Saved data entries
/-- Digits ahead whose value fits are taken one after another. -/
theorem loadCount_of_digits {ds : List Byte} (ahead : s.Ahead .fsrc (ds ++ rest)) (digits : areDigits ds) {n : Nat}
    (fits : countValue n ds ≤ s.maxCnt) (fuel ndig : Nat) :
    loadCount (ds.length + fuel) n ndig s =
        loadCount fuel (countValue n ds) (ndig + ds.length) (s.advance .fsrc ds.length) ∧
      (s.advance .fsrc ds.length).Ahead .fsrc rest := by
  refine ⟨?_, ahead.advance⟩
  induction ds generalizing n ndig s with
  | nil => rw [List.length_nil, Nat.zero_add, State.advance_zero]; rfl
  | cons d ds ih =>
    rw [countValue_cons] at fits
    have small := (le_countValue _ _).trans fits
    rw [List.length_cons, Nat.add_right_comm, loadCount_of_digit ahead (digits d List.mem_cons_self),
      if_neg (Nat.not_lt.mpr small), ih ahead.tail (fun e he => digits e (List.mem_cons_of_mem d he)) fits,
      State.advance_advance, Nat.add_comm 1, Nat.add_assoc ndig, Nat.add_comm 1]
    rfl

/-- Digits ahead whose value does not fit end in `CapacityError`, whatever follows. -/
theorem loadCount_of_overflow {ds : List Byte} (ahead : s.Ahead .fsrc (ds ++ rest)) (digits : areDigits ds) {n : Nat}
    (small : n ≤ s.maxCnt) (overflow : s.maxCnt < countValue n ds) (fuel ndig : Nat) :
    ∃ t, loadCount (ds.length + fuel) n ndig s = .error (.raised .capacityError) t := by
  induction ds generalizing n ndig s with
  | nil => exact absurd small (Nat.not_le.mpr overflow)
  | cons d ds ih =>
    rw [countValue_cons] at overflow
    rw [List.length_cons, Nat.add_right_comm, loadCount_of_digit ahead (digits d List.mem_cons_self)]
    split
    · exact ⟨_, rfl⟩
    · next fits =>
      exact ih ahead.tail (fun e he => digits e (List.mem_cons_of_mem d he)) (Nat.not_lt.mp fits) overflow _

/-- A line feed after a digit ends the count. -/
theorem loadCount_of_LF (ahead : s.Ahead .fsrc (chLF :: bytes)) (fuel n : Nat) {ndig : Nat} (some : ndig ≠ 0) :
    loadCount (fuel + 1) n ndig s = .ok n (s.advance .fsrc 1) := by
  have notDigit : decDigit? chLF = none := by decide
  rw [loadCount, Proc.bind_of_ok ahead.getByte]
  simp [notDigit, some]

/-- Anything else that is no digit, the end included, is a `FormatError`. -/
theorem loadCount_of_bad {ndig : Nat} (ahead : s.Ahead .fsrc bytes)
    (bad : ∀ c, bytes.head? = some c → decDigit? c = none ∧ (c = chLF → ndig = 0)) (fuel n : Nat) :
    ∃ t, loadCount (fuel + 1) n ndig s = .error (.raised .formatError) t := by
  obtain ⟨t, next⟩ := ahead.getByte_head?
  refine ⟨t, ?_⟩
  rw [loadCount, Proc.bind_of_ok next]
  cases head : bytes.head? with
  | none => rfl
  | some c =>
    obtain ⟨notDigit, empty⟩ := bad c head
    have notEnd : ¬ (c = chLF ∧ ndig ≠ 0) := fun h => h.2 (empty h.1)
    simp [notDigit, notEnd]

_Task objective_
Read through the lines above and collect those that contain the string "none".

_Response to this exercise_
  have notDigit : decDigit? chLF = none := by decide
    (bad : ∀ c, bytes.head? = some c → decDigit? c = none ∧ (c = chLF → ndig = 0)) (fuel n : Nat) :
  | none => rfl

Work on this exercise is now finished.